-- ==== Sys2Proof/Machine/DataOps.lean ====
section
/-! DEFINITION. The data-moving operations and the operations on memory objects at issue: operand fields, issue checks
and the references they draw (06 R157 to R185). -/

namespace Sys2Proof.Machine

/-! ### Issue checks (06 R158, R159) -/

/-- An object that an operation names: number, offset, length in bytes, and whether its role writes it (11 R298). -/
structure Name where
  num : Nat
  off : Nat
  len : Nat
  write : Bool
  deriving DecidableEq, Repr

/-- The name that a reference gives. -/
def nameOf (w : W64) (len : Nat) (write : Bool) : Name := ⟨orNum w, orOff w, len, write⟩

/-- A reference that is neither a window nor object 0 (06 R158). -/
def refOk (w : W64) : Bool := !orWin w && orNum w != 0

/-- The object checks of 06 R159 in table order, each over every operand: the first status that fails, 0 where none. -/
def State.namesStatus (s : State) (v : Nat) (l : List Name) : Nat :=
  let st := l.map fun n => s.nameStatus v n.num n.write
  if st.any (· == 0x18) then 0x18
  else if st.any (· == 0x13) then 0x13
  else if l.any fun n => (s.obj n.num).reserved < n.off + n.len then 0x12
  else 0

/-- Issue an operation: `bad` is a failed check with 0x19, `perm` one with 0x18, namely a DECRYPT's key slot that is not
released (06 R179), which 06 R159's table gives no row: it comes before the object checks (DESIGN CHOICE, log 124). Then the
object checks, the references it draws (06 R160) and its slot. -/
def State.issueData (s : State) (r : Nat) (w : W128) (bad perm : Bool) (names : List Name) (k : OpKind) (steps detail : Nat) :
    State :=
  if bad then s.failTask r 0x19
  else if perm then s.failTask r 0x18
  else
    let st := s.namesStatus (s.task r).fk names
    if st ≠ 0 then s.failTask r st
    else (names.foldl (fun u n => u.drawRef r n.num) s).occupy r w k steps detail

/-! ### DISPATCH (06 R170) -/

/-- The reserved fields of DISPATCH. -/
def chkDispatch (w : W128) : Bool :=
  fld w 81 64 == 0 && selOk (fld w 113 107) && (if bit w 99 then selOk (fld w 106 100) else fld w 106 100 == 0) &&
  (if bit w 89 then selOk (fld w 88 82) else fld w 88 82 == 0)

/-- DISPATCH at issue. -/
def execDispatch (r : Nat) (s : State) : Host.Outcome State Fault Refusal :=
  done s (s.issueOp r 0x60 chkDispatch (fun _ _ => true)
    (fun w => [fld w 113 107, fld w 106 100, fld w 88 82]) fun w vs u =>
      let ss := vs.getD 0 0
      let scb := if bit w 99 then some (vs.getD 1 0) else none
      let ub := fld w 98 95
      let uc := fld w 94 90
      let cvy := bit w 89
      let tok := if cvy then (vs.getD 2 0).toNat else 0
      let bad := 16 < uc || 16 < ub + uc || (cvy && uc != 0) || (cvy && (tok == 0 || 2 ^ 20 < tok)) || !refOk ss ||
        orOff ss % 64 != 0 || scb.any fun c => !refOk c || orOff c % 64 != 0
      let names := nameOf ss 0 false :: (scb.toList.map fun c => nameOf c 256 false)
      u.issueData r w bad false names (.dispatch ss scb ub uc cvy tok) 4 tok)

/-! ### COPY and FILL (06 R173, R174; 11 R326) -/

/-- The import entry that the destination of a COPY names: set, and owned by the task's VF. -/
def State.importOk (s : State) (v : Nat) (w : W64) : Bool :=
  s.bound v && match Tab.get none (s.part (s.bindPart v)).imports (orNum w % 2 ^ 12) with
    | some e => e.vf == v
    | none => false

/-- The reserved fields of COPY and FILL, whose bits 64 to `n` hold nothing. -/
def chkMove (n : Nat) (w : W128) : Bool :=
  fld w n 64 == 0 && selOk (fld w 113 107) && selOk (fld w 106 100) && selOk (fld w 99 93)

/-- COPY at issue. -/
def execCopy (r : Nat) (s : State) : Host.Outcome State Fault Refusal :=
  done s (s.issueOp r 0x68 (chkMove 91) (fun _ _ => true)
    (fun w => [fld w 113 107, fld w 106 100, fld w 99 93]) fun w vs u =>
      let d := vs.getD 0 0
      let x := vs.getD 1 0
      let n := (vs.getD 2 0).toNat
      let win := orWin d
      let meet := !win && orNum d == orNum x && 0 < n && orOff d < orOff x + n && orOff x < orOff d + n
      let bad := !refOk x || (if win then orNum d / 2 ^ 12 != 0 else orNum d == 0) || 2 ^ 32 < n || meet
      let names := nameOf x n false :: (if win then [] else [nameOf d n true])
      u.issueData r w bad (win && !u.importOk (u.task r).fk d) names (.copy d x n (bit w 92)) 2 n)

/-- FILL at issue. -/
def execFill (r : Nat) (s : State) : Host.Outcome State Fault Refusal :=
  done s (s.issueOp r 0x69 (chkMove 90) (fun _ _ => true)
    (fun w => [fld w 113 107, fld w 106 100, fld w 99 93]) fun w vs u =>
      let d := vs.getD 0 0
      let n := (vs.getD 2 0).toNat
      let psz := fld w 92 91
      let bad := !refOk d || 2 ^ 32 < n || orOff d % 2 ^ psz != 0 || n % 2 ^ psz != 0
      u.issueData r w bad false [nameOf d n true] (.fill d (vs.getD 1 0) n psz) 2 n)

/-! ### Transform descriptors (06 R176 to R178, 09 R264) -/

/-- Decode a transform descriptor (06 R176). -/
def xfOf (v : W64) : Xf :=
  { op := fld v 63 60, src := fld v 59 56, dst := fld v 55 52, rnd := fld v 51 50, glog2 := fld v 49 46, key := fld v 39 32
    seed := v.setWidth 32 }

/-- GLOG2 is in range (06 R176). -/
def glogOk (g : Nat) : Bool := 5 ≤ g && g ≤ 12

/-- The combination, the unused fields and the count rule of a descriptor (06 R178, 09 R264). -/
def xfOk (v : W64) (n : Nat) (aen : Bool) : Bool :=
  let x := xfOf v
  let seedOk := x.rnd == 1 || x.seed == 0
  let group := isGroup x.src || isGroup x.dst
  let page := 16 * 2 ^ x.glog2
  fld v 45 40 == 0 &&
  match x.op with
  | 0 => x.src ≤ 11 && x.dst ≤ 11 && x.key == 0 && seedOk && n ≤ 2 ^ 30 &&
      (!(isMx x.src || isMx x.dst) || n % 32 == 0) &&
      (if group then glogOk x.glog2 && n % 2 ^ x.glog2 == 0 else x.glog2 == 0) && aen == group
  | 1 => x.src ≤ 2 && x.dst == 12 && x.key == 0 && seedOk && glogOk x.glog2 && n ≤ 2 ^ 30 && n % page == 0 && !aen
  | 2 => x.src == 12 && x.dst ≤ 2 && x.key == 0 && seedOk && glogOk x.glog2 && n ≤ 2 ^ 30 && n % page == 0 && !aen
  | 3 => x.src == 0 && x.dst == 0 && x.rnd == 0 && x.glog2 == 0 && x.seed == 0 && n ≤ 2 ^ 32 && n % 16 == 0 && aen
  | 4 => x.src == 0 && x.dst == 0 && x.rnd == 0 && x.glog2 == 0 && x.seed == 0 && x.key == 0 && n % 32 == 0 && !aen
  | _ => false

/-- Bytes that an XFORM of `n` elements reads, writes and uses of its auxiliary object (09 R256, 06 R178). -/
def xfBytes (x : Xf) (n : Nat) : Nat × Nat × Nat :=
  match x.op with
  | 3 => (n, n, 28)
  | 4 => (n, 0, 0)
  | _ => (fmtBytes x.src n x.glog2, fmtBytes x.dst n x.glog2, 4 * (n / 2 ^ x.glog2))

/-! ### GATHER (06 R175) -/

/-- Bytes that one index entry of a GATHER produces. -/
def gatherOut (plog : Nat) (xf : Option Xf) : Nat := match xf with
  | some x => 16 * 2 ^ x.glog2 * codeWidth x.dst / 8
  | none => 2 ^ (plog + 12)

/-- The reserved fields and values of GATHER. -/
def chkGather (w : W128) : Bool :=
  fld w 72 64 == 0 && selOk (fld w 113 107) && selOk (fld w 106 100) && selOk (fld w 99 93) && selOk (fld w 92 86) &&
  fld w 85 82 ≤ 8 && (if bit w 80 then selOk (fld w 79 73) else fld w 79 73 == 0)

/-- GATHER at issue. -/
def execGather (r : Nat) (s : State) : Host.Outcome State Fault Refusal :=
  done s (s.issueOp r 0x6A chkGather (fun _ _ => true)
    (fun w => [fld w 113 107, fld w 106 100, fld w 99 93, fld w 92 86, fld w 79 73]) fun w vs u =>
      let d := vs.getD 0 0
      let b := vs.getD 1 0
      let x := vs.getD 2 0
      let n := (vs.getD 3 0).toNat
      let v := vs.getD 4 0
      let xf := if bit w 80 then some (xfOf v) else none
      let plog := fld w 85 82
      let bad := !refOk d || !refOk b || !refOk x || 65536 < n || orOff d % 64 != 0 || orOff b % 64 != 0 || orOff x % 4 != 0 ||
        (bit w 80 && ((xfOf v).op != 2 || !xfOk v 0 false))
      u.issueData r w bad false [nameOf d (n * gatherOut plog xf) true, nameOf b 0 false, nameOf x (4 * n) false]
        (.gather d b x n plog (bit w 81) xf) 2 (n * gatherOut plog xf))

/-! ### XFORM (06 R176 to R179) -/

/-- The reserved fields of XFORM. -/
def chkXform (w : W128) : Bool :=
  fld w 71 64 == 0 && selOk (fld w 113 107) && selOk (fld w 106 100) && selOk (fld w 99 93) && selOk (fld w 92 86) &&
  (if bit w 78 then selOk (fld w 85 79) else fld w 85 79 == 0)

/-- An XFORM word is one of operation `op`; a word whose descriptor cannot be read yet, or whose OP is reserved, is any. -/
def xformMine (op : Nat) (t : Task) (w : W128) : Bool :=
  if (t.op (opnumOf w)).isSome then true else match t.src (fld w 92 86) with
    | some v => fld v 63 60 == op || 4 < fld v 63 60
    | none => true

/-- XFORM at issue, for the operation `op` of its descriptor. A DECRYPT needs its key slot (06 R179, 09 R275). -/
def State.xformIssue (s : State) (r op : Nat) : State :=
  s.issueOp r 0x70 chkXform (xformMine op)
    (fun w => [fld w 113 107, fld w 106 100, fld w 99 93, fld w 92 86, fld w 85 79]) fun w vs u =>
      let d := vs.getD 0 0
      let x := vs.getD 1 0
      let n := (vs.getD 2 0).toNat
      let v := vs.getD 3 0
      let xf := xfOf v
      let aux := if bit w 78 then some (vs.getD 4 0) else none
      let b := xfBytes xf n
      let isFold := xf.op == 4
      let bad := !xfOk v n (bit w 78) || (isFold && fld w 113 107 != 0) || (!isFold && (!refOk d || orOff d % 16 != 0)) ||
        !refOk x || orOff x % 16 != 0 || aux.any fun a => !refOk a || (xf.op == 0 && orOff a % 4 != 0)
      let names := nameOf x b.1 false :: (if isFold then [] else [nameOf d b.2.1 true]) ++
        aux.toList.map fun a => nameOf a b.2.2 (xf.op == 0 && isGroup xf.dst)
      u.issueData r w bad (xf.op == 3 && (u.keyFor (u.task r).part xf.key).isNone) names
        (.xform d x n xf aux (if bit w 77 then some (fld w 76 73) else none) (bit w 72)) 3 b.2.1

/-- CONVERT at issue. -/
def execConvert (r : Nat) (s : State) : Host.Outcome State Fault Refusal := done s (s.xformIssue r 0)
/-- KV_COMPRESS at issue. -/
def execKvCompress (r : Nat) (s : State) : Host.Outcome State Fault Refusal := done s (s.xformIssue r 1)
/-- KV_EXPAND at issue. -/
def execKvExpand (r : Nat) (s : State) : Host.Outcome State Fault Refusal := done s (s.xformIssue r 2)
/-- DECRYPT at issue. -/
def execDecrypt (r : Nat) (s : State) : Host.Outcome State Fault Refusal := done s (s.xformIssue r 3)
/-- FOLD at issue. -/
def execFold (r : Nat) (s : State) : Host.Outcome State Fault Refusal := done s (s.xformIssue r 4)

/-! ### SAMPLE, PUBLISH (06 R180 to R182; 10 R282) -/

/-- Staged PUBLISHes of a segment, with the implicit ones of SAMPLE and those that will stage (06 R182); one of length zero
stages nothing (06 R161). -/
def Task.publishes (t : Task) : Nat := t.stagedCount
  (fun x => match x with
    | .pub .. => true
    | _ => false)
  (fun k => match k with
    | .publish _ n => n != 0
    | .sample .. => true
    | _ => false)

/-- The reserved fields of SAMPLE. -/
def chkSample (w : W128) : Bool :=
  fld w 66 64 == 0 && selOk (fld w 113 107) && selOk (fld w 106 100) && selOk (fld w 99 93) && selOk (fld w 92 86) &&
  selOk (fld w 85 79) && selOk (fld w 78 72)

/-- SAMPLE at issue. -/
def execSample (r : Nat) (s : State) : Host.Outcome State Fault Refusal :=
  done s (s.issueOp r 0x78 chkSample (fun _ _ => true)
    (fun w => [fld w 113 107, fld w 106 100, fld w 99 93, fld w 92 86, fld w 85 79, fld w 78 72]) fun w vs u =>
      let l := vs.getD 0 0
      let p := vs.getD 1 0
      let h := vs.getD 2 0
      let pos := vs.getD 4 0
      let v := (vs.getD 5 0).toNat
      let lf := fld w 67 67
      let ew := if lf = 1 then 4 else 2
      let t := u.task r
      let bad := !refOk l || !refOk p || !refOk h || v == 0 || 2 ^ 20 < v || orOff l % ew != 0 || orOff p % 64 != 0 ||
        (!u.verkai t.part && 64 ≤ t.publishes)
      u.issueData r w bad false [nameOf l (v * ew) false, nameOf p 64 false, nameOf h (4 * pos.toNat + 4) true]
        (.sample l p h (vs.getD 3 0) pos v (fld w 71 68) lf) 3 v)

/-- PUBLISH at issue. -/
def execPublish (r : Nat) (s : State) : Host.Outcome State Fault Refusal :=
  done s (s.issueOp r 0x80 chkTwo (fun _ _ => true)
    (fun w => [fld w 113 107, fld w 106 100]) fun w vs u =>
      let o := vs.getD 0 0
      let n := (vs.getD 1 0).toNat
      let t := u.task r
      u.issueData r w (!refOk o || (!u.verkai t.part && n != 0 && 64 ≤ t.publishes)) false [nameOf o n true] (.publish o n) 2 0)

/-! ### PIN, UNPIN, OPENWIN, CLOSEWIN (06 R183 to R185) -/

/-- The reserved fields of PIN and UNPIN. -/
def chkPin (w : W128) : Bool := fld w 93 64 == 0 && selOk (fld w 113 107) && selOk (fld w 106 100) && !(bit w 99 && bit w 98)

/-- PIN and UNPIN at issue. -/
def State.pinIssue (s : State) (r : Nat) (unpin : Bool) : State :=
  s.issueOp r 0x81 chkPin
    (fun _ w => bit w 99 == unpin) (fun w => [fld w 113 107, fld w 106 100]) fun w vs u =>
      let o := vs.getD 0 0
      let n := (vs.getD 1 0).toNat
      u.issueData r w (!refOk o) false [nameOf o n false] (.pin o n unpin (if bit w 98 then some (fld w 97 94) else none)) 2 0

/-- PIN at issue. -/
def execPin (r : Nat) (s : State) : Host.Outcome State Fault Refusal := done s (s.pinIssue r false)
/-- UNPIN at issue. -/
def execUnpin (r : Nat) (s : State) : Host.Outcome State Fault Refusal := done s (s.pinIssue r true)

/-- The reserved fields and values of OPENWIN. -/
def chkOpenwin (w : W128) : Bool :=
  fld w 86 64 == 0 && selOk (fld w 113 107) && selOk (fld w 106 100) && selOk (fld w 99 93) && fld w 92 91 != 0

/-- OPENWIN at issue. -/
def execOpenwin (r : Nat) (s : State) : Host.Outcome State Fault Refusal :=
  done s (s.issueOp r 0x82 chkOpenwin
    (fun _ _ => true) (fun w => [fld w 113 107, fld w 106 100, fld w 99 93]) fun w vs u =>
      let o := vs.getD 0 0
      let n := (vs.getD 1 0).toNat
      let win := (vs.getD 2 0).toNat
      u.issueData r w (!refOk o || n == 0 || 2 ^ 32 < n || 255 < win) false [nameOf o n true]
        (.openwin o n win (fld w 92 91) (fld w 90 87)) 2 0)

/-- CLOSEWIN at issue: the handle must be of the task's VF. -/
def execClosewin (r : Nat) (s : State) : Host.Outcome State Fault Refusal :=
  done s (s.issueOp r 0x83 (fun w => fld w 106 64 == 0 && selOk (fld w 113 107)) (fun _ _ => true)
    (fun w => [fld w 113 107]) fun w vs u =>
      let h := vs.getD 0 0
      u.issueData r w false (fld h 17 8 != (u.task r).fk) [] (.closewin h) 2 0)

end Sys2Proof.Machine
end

########################################

**WHAT YOU HAVE TO DO:** Your reply is to repeat, unchanged, the lines above running from the one with "let plog := fld w 85 82" up to and including the one with "s.issueOp r 0x70 chkXform (xformMine op)".

**REPLY:**
      let plog := fld w 85 82
      let bad := !refOk d || !refOk b || !refOk x || 65536 < n || orOff d % 64 != 0 || orOff b % 64 != 0 || orOff x % 4 != 0 ||
        (bit w 80 && ((xfOf v).op != 2 || !xfOk v 0 false))
      u.issueData r w bad false [nameOf d (n * gatherOut plog xf) true, nameOf b 0 false, nameOf x (4 * n) false]
        (.gather d b x n plog (bit w 81) xf) 2 (n * gatherOut plog xf))

/-! ### XFORM (06 R176 to R179) -/

/-- The reserved fields of XFORM. -/
def chkXform (w : W128) : Bool :=
  fld w 71 64 == 0 && selOk (fld w 113 107) && selOk (fld w 106 100) && selOk (fld w 99 93) && selOk (fld w 92 86) &&
  (if bit w 78 then selOk (fld w 85 79) else fld w 85 79 == 0)

/-- An XFORM word is one of operation `op`; a word whose descriptor cannot be read yet, or whose OP is reserved, is any. -/
def xformMine (op : Nat) (t : Task) (w : W128) : Bool :=
  if (t.op (opnumOf w)).isSome then true else match t.src (fld w 92 86) with
    | some v => fld v 63 60 == op || 4 < fld v 63 60
    | none => true

/-- XFORM at issue, for the operation `op` of its descriptor. A DECRYPT needs its key slot (06 R179, 09 R275). -/
def State.xformIssue (s : State) (r op : Nat) : State :=
  s.issueOp r 0x70 chkXform (xformMine op)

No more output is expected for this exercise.